Burckhardt knew as well as Ranke did that man was thrown into the maelstrom of history. Not the outcome of events, however, decided his worth, but his will to defend his patrimony, the faculty to produce civilization. Power is evil since it is by nature bound to demand universal recognition and thereby tends to suppress individual spontaneity, which is the real spring of civilization. Civilization comprises all the spontaneous human activities from the making of a material living to the ideal creations of art, poetry, and universal contemplation. In this realm the individual has freedom in spite of his
historical existence. How far he can express his creativity in lasting contributions to civilization depends on many historical circumstances, among them even sheer luck or misfortune. But the vital energy, breadth of vision, and moral character of each generation is always important in this perennial struggle.

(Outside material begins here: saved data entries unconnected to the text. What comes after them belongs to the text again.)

/-- Halt: the record goes to the fault log and the node becomes HALTED. -/
def haltTrap (s : State) (h : HerdCtx) (r : TrapRec) : State := haltNode (faultLog s h.part r.words) h.part h.node

/-! ### Retranslation on resume (R377, R381) -/

/-- Bits of FAULTMAP. -/
def TrapRec.faulted (r : TrapRec) (mi : Nat) : Bool := (r.words.getD 5 0).getLsbD mi
def TrapRec.data0 (r : TrapRec) : Word := r.trap.data.headD 0
def TrapRec.viaStream (r : TrapRec) : Bool := r.data0.getLsbD 10
def TrapRec.fetch (r : TrapRec) : Bool := r.data0.getLsbD 11
def TrapRec.wasRevoked (r : TrapRec) : Bool := r.data0.getLsbD 17
def TrapRec.need (r : TrapRec) : BitVec 2 := r.data0.extractLsb' 8 2

/-- The address and intent under which a handle is translated again, when it is to be. -/
def retranslation (r : TrapRec) (h : Handle) : Option (Word × BitVec 2) :=
  match r.trap.cause with
  | .handleInvalid => if h.revoked then some (h.vpage, h.intent) else none
  | .perm => if h.valid then some (h.vpage, r.need) else if h.fcause.isSome then some (h.base, r.need) else none
  | .xlateS1 => if h.fcause.isSome then some (h.base, r.need) else none
  | .regen => if h.fcause.isSome then some (h.base, r.need) else none
  | .xlateS2 => if h.fcause.isSome then some (h.base, r.need) else none
  | _ => none

/-- Translate the faulting handle of every faulting member again; a stream fault discards the elements read ahead. A fault
of an access that went through no handle translates none. -/
def retranslate (s : State) (id : Nat) (h : HerdCtx) (r : TrapRec) : State :=
  (List.range h.members.length).foldl (fun s mi =>
    if !r.faulted mi then s
    else if r.viaStream then
      s.modMember id mi fun m => m.setStrm r.trap.stream { m.strm r.trap.stream with ahead := [], met := none }
    else if !r.trap.ofHandle then s
    else
      match (h.member? mi).map (·.hreg r.trap.handle) with
      | none => s
      | some x =>
        match retranslation r x with
        | none => s
        | some (va, i) =>
          let (s, x) := fillHandle s h (h.sys s) va i 1
          s.modMember id mi fun m => { m with h := lset m.h r.trap.handle x }) s

/-- Resume a trapped herd-context after the repair that its cause calls for. -/
def repairResume (s : State) (id : Nat) : State :=
  match s.hc? id with
  | none => s
  | some h => match h.trap with
    | some r => resumeHc (retranslate s id h r) id
    | none => resumeHc s id

/-- RUNTIME_RESUME_REQUEST: resume or halt a herd-context that is held (R363, R377, R378). -/
def answerHeld (s : State) (id : Nat) (halt : Bool) : State :=
  match s.hc? id with
  | none => s
  | some h =>
    if h.hstate != .frozen || !h.held then s
    else if halt then
      match h.trap with
      | some r =>
        if r.trap.cause = .xlateS2 then
          haltNode (faultLog s h.part (blanked r.words)) h.part h.node
        else haltNode s h.part h.node
      | none => haltNode s h.part h.node
    else repairResume s id

/-! ### Parked herd-contexts (R384..R387) -/

/-- A parked herd-context's entry: its number, who it is, member, OP, whether it needs full, and SEQ. -/
structure Waiter where
  id : Nat
  h : HerdCtx
  member : Nat
  op : Nat
  full : Bool
  seq : Nat
  deriving DecidableEq, Repr

/-- Insert by SEQ. -/
def insertWaiter (x : Waiter) : List Waiter → List Waiter
  | [] => [x]
  | y :: r => if x.seq < y.seq then x :: y :: r else y :: insertWaiter x r

/-- The valid entries of a partition for a key, in increasing SEQ. -/
def waitersOf (s : State) (part : Nat) (spad : Bool) (key : Nat) : List Waiter :=
  (s.hctxs.filterMap fun (id, h) =>
    match h.parked with
    | some (.word sp k m op full seq) =>
      if h.part = part ∧ sp = spad ∧ k = key then some (⟨id, h, m, op, full, seq.toNat⟩ : Waiter) else none
    | _ => none).foldl (fun l x => insertWaiter x l) []

/-- Waiters served by a take, and by a fill (Table 21.4). -/
def isTake (op : Nat) : Bool := op == 0x11 || op == 0x2A
def isFill (op : Nat) : Bool := op == 0x12 || op == 0x2B

def keyLoc (spad : Bool) (key : Nat) : Loc := if spad then .sp (key / 2 ^ 32) (key % 2 ^ 32) else .mem key

def setParkAt (s : State) (part : Nat) (spad : Bool) (key : Nat) (b : BitVec 3) : State :=
  if spad then
    let c := s.core (key / 2 ^ 32)
    let k := key % 2 ^ 32 / 8
    s.setCore (key / 2 ^ 32) { c with spPark := if b = 0 then adel c.spPark k else aset c.spPark k b }
  else setPark s part key b

/-- The P bits that a list of waiters keeps: PF while any waits, PT with a take, PE with a fill. -/
def parkBitsFor (l : List Waiter) : BitVec 3 :=
  (if l.isEmpty then 0 else 1) ||| (if l.any (fun x => isTake x.op) then 2 else 0) |||
    (if l.any (fun x => isFill x.op) then 4 else 0)

/-- Entries of the park table that the firmware looks through: one per context slot always suffices. -/
def parkEntries (p : Part) : List Nat := List.range (min p.cfg.parkCount.toNat 2304)

/-- Words 0 and 1 of a park table entry. -/
def parkWord0 (spad : Bool) (key : Nat) : Nat := (if spad then 2 ^ 63 else 0) + 2 ^ 62 + key
def parkWord1 (h : HerdCtx) (member op : Nat) (full : Bool) : Nat :=
  (if full then 2 ^ 48 else 0) + op * 2 ^ 40 + member * 2 ^ 36 + h.node % 4096 * 2 ^ 22 + h.descriptor

/-- Write a park table entry in the lowest place that is not valid (Table 21.4). -/
def writeParkEntry (s : State) (h : HerdCtx) (spad : Bool) (key member op : Nat) (full : Bool) (seq : Nat) : State :=
  match s.part? h.part with
  | none => s
  | some p =>
    let place := (parkEntries p).findSome? fun i =>
      match gpaPa s p (p.cfg.parkBase.toNat + 32 * i) with
      | .ok pa => if (mem64 s pa).getLsbD 62 then none else some pa
      | .error _ => none
    match place with
    | some pa =>
      putFw s h.part pa (bytesOf 8 (parkWord0 spad key) ++ bytesOf 8 (parkWord1 h member op full) ++ bytesOf 8 seq ++ bytesOf 8 0)
    | none => s

/-- Remove the entry of a waiter: its V bit is cleared. -/
def clearParkEntry (s : State) (spad : Bool) (key : Nat) (x : Waiter) : State :=
  match s.part? x.h.part with
  | none => s
  | some p =>
    let w0 := BitVec.ofNat 64 (parkWord0 spad key)
    let w1 := BitVec.ofNat 64 (parkWord1 x.h x.member x.op x.full)
    let place := (parkEntries p).findSome? fun i =>
      match gpaPa s p (p.cfg.parkBase.toNat + 32 * i) with
      | .ok pa => if mem64 s pa = w0 ∧ mem64 s (pa + 8) = w1 then some pa else none
      | .error _ => none
    match place with
    | some pa => putFw s x.h.part pa (bytesOf 8 (w0 &&& ~~~(BitVec.ofNat 64 (2 ^ 62))).toNat)
    | none => s

/-- A parked herd-context is resumed, or restorable when it was saved meanwhile. -/
def unpark (s : State) (id : Nat) (last : Option (Nat × Nat)) (regen : Option Nat) : State :=
  match s.hc? id with
  | none => s
  | some h =>
    let s := s.setHc id { h with parked := none, trap := none, lastFe := last, regenWoken := regen }
    if h.hstate = .parked then resumeHc s id else s

/-- Resume one waiter and remove its entry. -/
def serveOne (s : State) (spad : Bool) (key : Nat) (x : Waiter) : State :=
  unpark (clearParkEntry s spad key x) x.id (some ((if spad then 2 ^ 63 else 0) + key, x.seq)) none

/-- The SD register of a filling form. -/
def fillSd : Instr → Nat
  | .stfillD f => f.sd.toNat
  | .spfillD f => f.sd.toNat
  | _ => 0

/-- The value that a waiter's SD holds once its snapshot entries are written (R387). -/
def Waiter.value (s : State) (x : Waiter) : SReg :=
  match bundleAtPc s x.h, x.h.member? x.member with
  | some b, some m => m.writeSnapshot.sreg (fillSd b.m)
  | _, _ => ⟨0, none⟩

/-- The firmware performs a waiter's take or fill itself and holds the success for it (R387). -/
def serveProxy (s : State) (spad : Bool) (key : Nat) (x : Waiter) : State :=
  let k : FeKind := if isTake x.op then .take else .fill
  match feAttempt s (x.h.who s) k (keyLoc spad key) (x.value s) 0xF0 true with
  | none => s
  | some (s, v) =>
    serveOne (s.modMember x.id x.member fun m => { m with feHeld := some v }) spad key x

/-- Serve a wake for a key whose word has become full or empty, or was changed by a BTSWAP. -/
def serveKey (s : State) (part : Nat) (spad : Bool) (key : Nat) (op : Nat) (full : Bool) : State :=
  let l := waitersOf s part spad key
  let s :=
    if op = 0x83 then (l.filter fun x => x.op == 0x83).foldl (fun s x => serveOne s spad key x) s
    else
      let s := if full then
          (l.filter fun x => x.op == 0x10 || x.op == 0x3E).foldl (fun s x => serveOne s spad key x) s
        else s
      match l.find? fun x => if full then isTake x.op else isFill x.op with
      | some x => serveProxy s spad key x
      | none => s
  setParkAt s part spad key (parkBitsFor (waitersOf s part spad key))

/-- The keys of a partition's valid entries. -/
def parkedKeys (s : State) (part : Nat) : List (Bool × Nat) :=
  (s.hctxs.filterMap fun (_, h) =>
    match h.parked with
    | some (.word sp k _ _ _ _) => if h.part = part then some (sp, k) else none
    | _ => none).eraseDups

/-- WAKE_SERVE: the firmware serves the oldest wake record that it has not read; when records have been overwritten it
looks at every entry's word instead (R386, R387). -/
def serveWake (s : State) (part : Nat) : State :=
  match s.part? part with
  | none => s
  | some p =>
    match reach s part true p.cfg.wakeCtr.toNat 3 with
    | .error _ => s
    | .ok (_, cpa) =>
      let n := (mem64 s cpa).toNat
      let seen := p.wakeSeen.toNat
      if n ≤ seen then s
      else if p.cfg.wakeCount.toNat < n - seen then
        let s := s.modPart part fun p => { p with wakeSeen := BitVec.ofNat 64 n }
        (parkedKeys s part).foldl (fun s (sp, k) =>
          let s := serveKey s part sp k 0x83 false
          serveKey s part sp k 0xF0 (locFull s (keyLoc sp k))) s
      else
        let s := s.modPart part fun p => { p with wakeSeen := p.wakeSeen + 1 }
        match gpaPa s p (p.cfg.wakeBase.toNat + 16 * (seen % max p.cfg.wakeCount.toNat 1)) with
        | .error _ => s
        | .ok pa =>
          let w0 := mem64 s pa
          let w1 := mem64 s (pa + 8)
          serveKey s part (w0.getLsbD 63) (w0.extractLsb' 0 58).toNat (w1.extractLsb' 8 8).toNat (w1.getLsbD 0)

/-- The lowest member in FAULTMAP. -/
def TrapRec.lowest (r : TrapRec) : Nat := ((List.range 12).find? r.faulted).getD 0

/-- Park a herd-context on a word (R385, R390); it is served at once when the word already is as it needs. -/
def parkOn (s : State) (id : Nat) (h : HerdCtx) (r : TrapRec) (spad : Bool) (key op : Nat) (full : Bool) : State :=
  let tagged := (if spad then 2 ^ 63 else 0) + key
  let again := h.lastFe.bind fun (k, q) => if k = tagged then some q else none
  let next := ((s.part? h.part).map fun p => (p.parkSeq + 1).toNat).getD 0
  let seq := again.getD next
  let s := if again.isSome then s else s.modPart h.part fun p => { p with parkSeq := p.parkSeq + 1 }
  let s := writeParkEntry s h spad key r.lowest op full seq
  let aux := lset r.trap.data 4 (BitVec.ofNat 64 seq)
  let r := { r with trap := { r.trap with data := aux }, words := lset r.words 15 (BitVec.ofNat 64 seq) }
  let s := s.modHc id fun h =>
    { h with hstate := .parked, trap := some r, parked := some (.word spad key r.lowest op full (BitVec.ofNat 64 seq)),
             stop := match h.stop with | some _ => some .forced | none => none }
  let s := setParkAt s h.part spad key (locPark s (keyLoc spad key) ||| parkBitsFor (waitersOf s h.part spad key))
  if op = 0x83 then s
  else if locFull s (keyLoc spad key) == full then serveKey s h.part spad key 0xF0 full else s

/-- FE_BUDGET: the word stands in the firmware's copy of the record; a stream pop has OP 0x3E and waits for full. -/
def parkFe (s : State) (id : Nat) (h : HerdCtx) (r : TrapRec) : State :=
  let w := r.trap.data.getD 3 0
  let op := if r.viaStream then 0x3E else (r.data0.extractLsb' 0 8).toNat
  parkOn s id h r (w.getLsbD 63) (w.extractLsb' 0 58).toNat op (!isFill op)

/-- BLOCK_MOVING: the writer parks on the block-table entry's word. -/
def parkMoving (s : State) (id : Nat) (h : HerdCtx) (r : TrapRec) : State :=
  match translate s h.part true r.trap.addr2.toNat 0 with
  | .error _ => holdHc s id h r
  | .ok pg =>
    let pa := pg.pa r.trap.addr2.toNat
    if (mem64 s pa).getLsbD 3 then
      let r := { r with trap := { r.trap with data := lset r.trap.data 3 (BitVec.ofNat 64 pa) } }
      parkOn s id h r false (pa / 8 * 8) 0x83 true
    else resumeHc s id

/-! ### Regeneration (R224, R388) -/

/-- The fields NODE and ARG of a regeneration-table entry. -/
def regenEntry (s : State) (part idx : Nat) : Option (Nat × Word) :=
  (s.part? part).bind fun p =>
    match gpaPa s p (p.cfg.regenBase.toNat + 16 * idx) with
    | .ok pa => some (((mem64 s pa).extractLsb' 0 12).toNat, mem64 s (pa + 8))
    | .error _ => none

/-- Where a node's completion counter stands; 0 when it has none that translates. -/
def completionPlace (s : State) (part : Nat) (n : Node) : Nat :=
  if n.field 112 8 = 0 then 0
  else match reach s part true (n.field 112 8) 3 with | .ok (_, pa) => pa | .error _ => 0

/-- The value of a node's completion counter. -/
def completionValue (s : State) (part : Nat) (n : Node) : Nat :=
  match completionPlace s part n with | 0 => 0 | pa => (mem64 s pa).toNat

The vertical construction of universal history and an organization of history around the course of political events could not provide the answers to Burckhardt's urgent questions. Only by choosing a cross-section of history and making the birth of a historic civilization the subject of his study could he hope to elucidate what seemed to him the fundamental human problem in history. In spite of his disillusionment about universal history, Burckhardt had an abiding faith in the creative power of man, and where man proved himself equal to his historical circumstances, as in the Renaissance, Burckhardt himself turned from a sceptical onlooker into a worshipful visionary. It is the range of Burckhardt's own human experience that makes his Civilization of the Renaissance in Italy to the present day 'an admirable book, the most complete and philosophical one that has been written on the Italian Renaissance,' as Hippolyte Taine wrote in 1869.